I think the idea is that the kernel maintainers can't break the code that the AMD driver relies on and in order to properly do that they need to be able to easily grok all the driver implementations, and abstraction layers make that more difficult.
I don't know anything about linux display architecture, but this point sounds really weird to me from general software engineering perspective. Isn't one of the goals of having drivers in an OS to establish a formalized interface between drivers and kernel, and thus achieve separation of concerns between driver maintainers and kernel maintainers? Requiring that kernel maintainers understand how all drivers work does not sound very scalable.
Linux developers want to be able to share code across drivers for similar devices, and they want to be able to refactor and improve that shared code without worrying about out-of-tree drivers. That strategy has worked well for eg. WiFi drivers where the shared mac80211 subsystem allows a lot of logic to be pulled out of individual NIC drivers, and improvements to mac80211 more or less automatically benefit all participating drivers.
Makes sense, but it doesn't have to be mutually exclusive. It is possible to have a fixed network driver interface, and some common helpers orthogonal to it. This way driver developers could chose whether to benefit from common code or not. I guess if linux developer want to enforce code sharing, this wouldn't work, but I wonder why they would do it. Seems like it just makes life harder for both parties.
Many network drivers in Linux do opt out of the common frameworks, and changes like BQL [0] and some of the recent WiFi restructuring [1] that require driver-level modifications are usually not introduced as a mandatory compatibility break that requires modifying every driver at once.

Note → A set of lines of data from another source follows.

-- ==== Sys2Proof/Machine/Fabric.lean ====
section
/-! DEFINITION. Kuzopa ports: training, width and retry (R339 to R346), Finder frames (R347), the packets in transit and at their target (R353 to R361), and the egress arbiter (R354, R362). Messages are carried one to a flit. -/

namespace Sys2Proof.Machine

open Host

/-! ## Faults and responses -/

/-- A fabric fault recorded on a FABRIC_ROUTE page, whose ERR_STATUS bits the manual does not name (R363): which bit is a free choice. [log 105 DEDUCED] -/
def Chip.fabricErr (s : Chip) (d : DieId) (c : FaultCode) (tag : BitVec 16) (addr : Word64) : Chip :=
  let f := s.freeChoice 32
  f.2.err (.fabricRoute d) { bit := f.1, code := c, tag := tag, addr := addr }

/-- A packet's length in bytes (R358). -/
def msgLength : FabricMsg → Nat
  | .req m =>
    let data := if m.op = 2 ∨ m.op = 3 then m.data.length else if m.op = 4 ∧ m.aop = 10 then 8 else 0
    32 + (data + 15) / 16 * 16
  | .rsp m => 16 + (m.data.length + 15) / 16 * 16
  | .mgmt _ => 48

/-- The channel a packet arrived on, by the DOWN bit it carries: requests on VC0 or VC1, responses on VC2 or VC3 (R354, R355). -/
def arrivedOn : FabricMsg → Fin 4
  | .req m => if m.down then 1 else 0
  | .rsp m => if m.down then 3 else 2
  | .mgmt _ => 0

/-- A packet's bytes leave the buffer of the port it arrived at: its credits are owed (R354). [log 184 DEDUCED] -/
def Chip.freeBuffer (s : Chip) (input : Nat) (m : FabricMsg) : Chip :=
  if input < 16 then
    s.updPort (clip 16 input) (fun x => { x with creditOwed := Table.write x.creditOwed (arrivedOn m) (Table.read 0 x.creditOwed (arrivedOn m) + msgLength m / 16) })
  else s

/-- Whether a packet from an input reaches a port's die in this module: one that entered at a port crosses from that port's die (R16, R353); one of the module itself has been judged at its issuing die. -/
def Chip.crosses (s : Chip) (input : Nat) (p : PortId) : Bool :=
  if input < 16 then s.route (portDie (clip 16 input)) (portDie p) else true

/-- A response leaves: it has no address, so which of several usable ports it takes is free (R353, R358); one that cannot be routed, or that the module's gap holds back, is dropped silently (R360). -/
def Chip.routeRsp (s : Chip) (input : Nat) (m : FabricRsp) : Chip :=
  let f := s.freeBits 64
  match f.2.choose (input = 16) m.src m.dst f.1 m.down with
  | .error _ => f.2.freeBuffer input (.rsp m)
  | .ok (p, d) => if f.2.crosses input p then f.2.enqueue p input d (.rsp m) else f.2.freeBuffer input (.rsp m)

/-- The response to a request (R357, R358). -/
def Chip.respond (s : Chip) (m : FabricReq) (fault : FaultCode) (data : List Byte) : Chip :=
  let op : BitVec 6 := if m.op = 1 then 0x21 else if m.op = 4 then 0x24 else 0x22
  s.routeRsp 16 { op := op, down := false, hops := s.fabric.hopInit, dst := m.src, src := m.dst, txn := m.txn, die := m.die,
                  tag := m.tag, fault := fault, data := data }

/-- A response reaches the waiter of its request (R359, R361). -/
def Chip.answerTxn (s : Chip) (t : Txn) (fault : FaultCode) (data : List Byte) : Chip :=
  let stop (c : ClusterId) (lane : Nat) : Chip :=
    if fault = 0 ∨ (s.cluster c).running = false then s else s.engineFault c fault t.tag (s.cluster c).pc lane t.addr
  match t.waiter with
  | .sequencer c => stop c 0
  | .engine k => stop (clusterOf k) (laneOf k).val
  | .deRead k piece i1 i2 => s.deRemote k (some (piece, data)) fault t.addr i1 i2
  | .deWrite k i1 i2 => s.deRemote k none fault t.addr i1 i2
  | .ulizen u n => if fault = 0 then s else s.runErr u n 0 0 fault t.addr
  | .doorbell d => if fault = 0 then { s with out := .bytes data } else { s.fabricErr d fault t.tag t.addr with out := .fault fault }
  | .dropped => s

/-- The outstanding request of a number, taken off a die's list. -/
def Chip.takeTxn (s : Chip) (d : DieId) (n : BitVec 16) : Chip × Option Txn :=
  (s.updDie d (fun x => { x with txns := x.txns.filter (fun t => t.num ≠ n) }), (s.die d).txns.find? (fun t => t.num = n))

/-- A request is routed towards its destination; a module that drops it sends the response with the fault, or faults its own requester (R353, R359); so does one that would cross the gap between the halves (R16). -/
def Chip.routeReq (s : Chip) (input : Nat) (m : FabricReq) : Chip :=
  match s.choose (input = 16) m.src m.dst m.addr m.down with
  | .ok (p, d) =>
    if s.crosses input p then s.enqueue p input d (.req m)
    else ((s.freeBuffer input (.req m)).fabricErr (portDie (clip 16 input)) Code.unreachable m.tag m.addr).respond m Code.unreachable []
  | .error c =>
    if input = 16 then
      let r := s.takeTxn (clip 8 m.die.toNat) m.txn
      match r.2 with
      | some t => r.1.answerTxn t c []
      | none => r.1
    else ((s.freeBuffer input (.req m)).fabricErr (portDie (clip 16 input)) c m.tag m.addr).respond m c []

/-! ## Links (R341 to R346) -/

/-- The lanes and the width a mask of locked lanes gives (R343 step 4); width 1 x1, 2 x2, 3 x4. -/
def widthOf (m : BitVec 4) : BitVec 4 × BitVec 2 :=
  if m = 0xF then (0xF, 3)
  else if m &&& 0x3 = 0x3 then (0x3, 2)
  else if m &&& 0xC = 0xC then (0xC, 2)
  else if m.getLsbD 0 then (1, 1) else if m.getLsbD 1 then (2, 1) else if m.getLsbD 2 then (4, 1) else if m.getLsbD 3 then (8, 1)
  else (0, 0)

def laneBit (l : Fin 4) : BitVec 4 := BitVec.ofNat 4 (2 ^ l.val)

/-- The port's die is powered and no freeze holds it. -/
def Chip.portLive (s : Chip) (p : PortId) : Bool := (s.die (portDie p)).ringOn && !s.frozen

/-- Packets that waited to enter a port are routed again (R346). -/
def Chip.routeAgain (s : Chip) (l : List (Fin 4 × Nat × FabricMsg)) : Chip :=
  l.foldl (fun s e =>
    match e.2.2 with
    | .req m => s.routeReq e.2.1 m
    | .rsp m => s.routeRsp e.2.1 m
    | .mgmt _ => s) s

/-- A link goes down (R346): LINK_DOWN is recorded when it was ACTIVE, and what waited to enter the port is routed again. -/
def Chip.linkDown (p : PortId) (s : Chip) : Chip :=
  let x := s.port p
  let s := s.updPort p (fun y => { Port.down y with queue := [] })
  let s := if x.state = 6 then s.err (.kuzopaPort p) { bit := 1, code := 0 } else s
  s.routeAgain x.queue

/-- PORT_ENABLE: training begins at step 1 (R343). -/
def Chip.portEnable (p : PortId) (s : Chip) : Chip :=
  if s.portLive p = false then s else s.updPort p (fun x => if x.enable then x else { x with enable := true, state := 1 })

/-- ENABLE cleared: the link goes down and the port is disabled (R364). -/
def Chip.portDisable (p : PortId) (s : Chip) : Chip :=
  if s.portLive p = false then s else (s.updPort p (fun x => { x with enable := false })).linkDown p

/-- RETRAIN and WIDEN: an enabled port trains again from step 1 with every lane of LANE_MASK (R345). -/
def Chip.retrain (p : PortId) (s : Chip) : Chip :=
  if s.portLive p = false ∨ (s.port p).enable = false then s else s.linkDown p

/-- Training falls back to step 1 (R343). -/
def Port.restart (x : Port) : Port := { x with state := 1, lanes := 0, width := 0, candidate := 0, locks := [] }

/-- DETECT_PROBE (step 1). -/
def Chip.detectProbe (p : PortId) (present : BitVec 4) (s : Chip) : Chip :=
  if s.portLive p = false then s else
  s.updPort p (fun x => if x.state ≠ 1 ∨ present &&& x.laneMask = 0 then x else { x with state := 2, candidate := present &&& x.laneMask })

/-- Step 2 ends with the lanes that met their margin. -/
def Chip.equalised (p : PortId) (met : BitVec 4) (s : Chip) : Chip :=
  if s.portLive p = false then s else
  s.updPort p (fun x =>
    if x.state ≠ 2 then x
    else if x.candidate &&& met = 0 then x.restart
    else { x with state := 3, candidate := x.candidate &&& met, locks := [] })

/-- TRAINING_TIMEOUT: 100 ms at one step; at step 6 while no credits are held. -/
def Chip.trainingTimeout (p : PortId) (s : Chip) : Chip :=
  if s.portLive p = false then s else
  let x := s.port p
  if x.state = 6 ∧ x.credits = [] then s.linkDown p
  else if x.state = 0 ∨ x.state = 6 then s
  else s.updPort p Port.restart

/-- Counter words of a port: per lane the corrected and the uncorrectable codewords, then the resent flits (R364). [log 106 DEDUCED] -/
def Chip.portCount (s : Chip) (p : PortId) (word n : Nat) : Chip := s.updHead (.kuzopaPort p) (fun h => h.bump word n)

/-- Unacknowledged flits before a number. -/
def ackedCount (retry : List RetryFlit) (next ack : BitVec 12) : Nat :=
  let before := (retry.takeWhile (fun r => r.seq ≠ ack)).length
  if ack = next then retry.length else if before < retry.length then before else 0

/-- The unacknowledged flits of a port are sent again and counted (R342, R344); after the sixteenth time in a row RETRY_LIMIT is set and the link goes down. -/
def Chip.resend (p : PortId) (s : Chip) : Chip :=
  let x := s.port p
  if x.retry = [] then s else
  let s := (s.updPort p (fun y => { y with resends := y.resends + 1 })).portCount p 8 x.retry.length
  if x.resends + 1 < 16 then s
  else (s.err (.kuzopaPort p) { bit := 2, code := 0 }).linkDown p

/-- Word 0 of a received flit: credits return, acknowledged flits leave the retry buffer, and a NAK resends the others (R342, R354). -/
def Chip.flitHead (p : PortId) (f : FlitHead) (s : Chip) : Chip :=
  let x := s.port p
  let vc : Fin 4 := ⟨f.crVc.toNat, f.crVc.isLt⟩
  let x := if f.crUnits = 0 then x else { x with credits := Table.write x.credits vc (Nat.min 2048 (Table.read 0 x.credits vc + f.crUnits.toNat)) }
  let acked := ackedCount x.retry x.txSeq f.ack
  let x := if acked = 0 then x else { x with retry := x.retry.drop acked, resends := 0 }
  let s := s.updPort p (fun _ => x)
  if f.nak then s.resend p else s

/-- A link keeps the lanes of a mask: it narrows and resends what is unacknowledged, or goes down when no lane remains (R344). [log 99 DEDUCED] -/
def Chip.narrow (p : PortId) (keep : BitVec 4) (s : Chip) : Chip :=
  let x := s.port p
  let left := x.candidate &&& keep
  let r := widthOf left
  if r.1 = x.lanes then s.updPort p (fun y => { y with candidate := left }) else
  let s := s.err (.kuzopaPort p) { bit := 0, code := 0 }
  if r.1 = 0 then s.linkDown p else
  let s := s.updHead (.kuzopaPort p) (fun h => h.raise 2)
  (s.updPort p (fun y => { y with candidate := left, lanes := r.1, width := r.2, uncorr := [] })).resend p

/-- A codeword that decodes badly on an active lane is counted; too many within 1 ms narrow the link (R344). -/
def Chip.badCodeword (p : PortId) (lane : Fin 4) (w : Codeword) (s : Chip) : Chip :=
  if w ≠ .uncorrectable then s else
  let n := Table.read 0 (s.port p).uncorr lane + 1
  let s := (s.updPort p (fun x => { x with uncorr := Table.write x.uncorr lane n })).portCount p (2 * lane.val + 1) 1
  if (s.port p).uncorrMax.toNat < n then s.narrow p (~~~(laneBit lane)) else s

def goodWord (w : Codeword) : Bool := decide (w = .clean) || decide (w = .corrected)

/-- IDLE_FLIT: at LOCK it counts towards 64 good codewords in a row on its lane; on a running link its word 0 counts (R343, R341). -/
def Chip.idleFlit (p : PortId) (lane : Fin 4) (w : Codeword) (f : FlitHead) (s : Chip) : Chip :=
  if s.portLive p = false then s else
  let x := s.port p
  let s := if w = .corrected then s.portCount p (2 * lane.val) 1 else s
  if x.state = 3 ∧ x.candidate.getLsbD lane.val then
    s.updPort p (fun y =>
      let locks := Table.write y.locks lane (if goodWord w then Nat.min 64 (Table.read 0 y.locks lane + 1) else 0)
      let all := (List.finRange 4).all (fun l => !y.candidate.getLsbD l.val || decide (Table.read 0 locks l = 64))
      { y with locks := locks, state := if all then 4 else 3 })
  else if x.state = 6 ∧ x.lanes.getLsbD lane.val then (if goodWord w then s.flitHead p f else s.badCodeword p lane w)
  else s

/-- LANE_LOCK_LOST: an active link narrows or goes down; a port in training starts the lane, or the training, again. -/
def Chip.laneLost (p : PortId) (lane : Fin 4) (s : Chip) : Chip :=
  if s.portLive p = false then s else
  let x := s.port p
  if x.state = 6 then s.narrow p (~~~(laneBit lane))
  else if x.state = 3 then s.updPort p (fun y => { y with locks := Table.write y.locks lane 0 })
  else if (x.state = 4 ∧ x.candidate.getLsbD lane.val) ∨ (x.state = 5 ∧ x.lanes.getLsbD lane.val) then s.updPort p Port.restart
  else s

/-- CTRL_FLIT: at WIDTH both ends take the intersection of their masks; on a running link the neighbour's mask narrows it (R343, R344). [log 98 DEDUCED] -/
def Chip.ctrlFlit (p : PortId) (f : FlitHead) (lanes : BitVec 4) (s : Chip) : Chip :=
  if s.portLive p = false then s else
  let x := s.port p
  if x.state = 4 then
    let both := x.candidate &&& lanes
    let r := widthOf both
    let s := if r.1 = 0 then s else s.updHead (.kuzopaPort p) (fun h => h.raise 2)
    s.updPort p (fun y => if r.1 = 0 then y.restart else { y with state := 5, candidate := both, lanes := r.1, width := r.2 })
  else if x.state = 6 then
    let s := s.narrow p lanes
    if (s.port p).state = 6 then s.flitHead p f else s
  else s

/-! ## Finder frames (R347) -/

/-- What the NBR registers hold of a frame. -/
def finderStored (f : Finder) : BitVec 96 × BitVec 2 × BitVec 4 × BitVec 12 × Bool × Bool := (f.uid, f.direction, f.port, f.moduleId, f.idValid, f.mgmt)

/-- A direction that is unset, or the neighbour's own, is a mismatch (R355). -/
def Chip.orientCheck (p : PortId) (s : Chip) : Chip :=
  let x := s.port p
  match x.nbr with
  | none => s
  | some n =>
    let unset : Bool := x.direction = 0 || x.direction = 3
    if x.nbrValid ∧ (unset ∨ x.direction = n.direction) then s.err (.kuzopaPort p) { bit := 3, code := 0 } else s

/-- A port that becomes ACTIVE advertises its buffers: 2,048 credits of each channel, but for the packets that still lie in them (R354). -/
def Chip.advertised (s : Chip) (p : PortId) : Table (Fin 4) Nat :=
  (List.finRange 4).map (fun vc => (vc, 2048 - (allPorts.flatMap (fun q => (s.port q).queue.map (fun e =>
    if e.2.1 = p.val ∧ arrivedOn e.2.2 = vc then msgLength e.2.2 / 16 else 0))).sum))

/-- FINDER_FRAME: the frame is stored; at step 5 the port becomes ACTIVE. -/
def Chip.finderFrame (p : PortId) (f : Finder) (s : Chip) : Chip :=
  if s.portLive p = false then s else
  let x := s.port p
  if x.state ≠ 5 ∧ x.state ≠ 6 then s else
  let changed : Bool := match x.nbr with
    | some n => finderStored n != finderStored f
    | none => true
  let owed := if x.state = 5 then s.advertised p else x.creditOwed
  let s := s.updPort p (fun y => { y with nbr := some f, nbrValid := true, state := 6, creditOwed := owed })
  let s := if changed then s.updHead (.kuzopaPort p) (fun h => h.raise 1) else s
  s.orientCheck p

/-- The frame a port sends. -/
def Chip.ownFrame (s : Chip) (p : PortId) : Finder :=
  let x := s.port p
  { uid := Config.uid, port := BitVec.ofNat 4 p.val, lanes := x.lanes, width := x.width, moduleId := s.fabric.moduleId, idValid := s.fabric.idValid,
    direction := x.direction, mgmt := !s.fabric.mgmtLock, mgrUid := if s.fabric.mgrClaimed then s.fabric.mgrUid else 0 }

Sometimes drivers opt out because the hardware is odd enough that it needs to do things differently, or because it offloads to hardware (or proprietary firmware) functionality that is usually done in software. But often, it's just because a driver was written in isolation by the manufacturer and then dumped on the community. (See [2], from the comments in [1], about the work required to clean up some Realtek WiFi drivers enough to be merged to the kernel staging area.) If a driver unnecessarily opts out of common frameworks and does things internally and differently, it can be hard to even evaluate whether problems fixed in the standard frameworks exist in the special snowflake drivers. Even after identifying a problem, the recipes that worked to fix the standard drivers won't apply.
Linux very intentionally and explicitly do not guarantee a stable interface for drivers. If you want to maintain your driver out of tree, then that's your right, but you have to be prepared for Linux kernel maintainers to break your driver regularly. The point is they are not interested in sacrificing ability to improve the kernel just in order to make it easier for people to maintain proprietary drivers.
Proprietary drivers are tolerated, not liked, and people aren't interested in making it easier for them.
These interfaces aren't broken gratuitously. They change to accommodate new features or to allow for better code reuse within the kernel. In the long term it's only a significant maintenance burden compared to letting the driver stagnate and never gain new functionality or optimization after initial release. Manufacturers might prefer that development model since it helps sell more chips of the next generation, but it's really not what should be used as the baseline.
You only have to fix your driver if it's outside the kernel tree. Drivers in the tree get fixed by whoever's making the breaking change (which is why it's important that certain hackers be able to read and understand all related drivers).
I wouldn't say avoided.. A lot of the interfaces are still compatible with prior versions as is the software that runs on it, or we'd be on Kernel v50+ by now. Not all software, but a bit.
That said, the community isn't afraid of breaking changes to push future versions forward.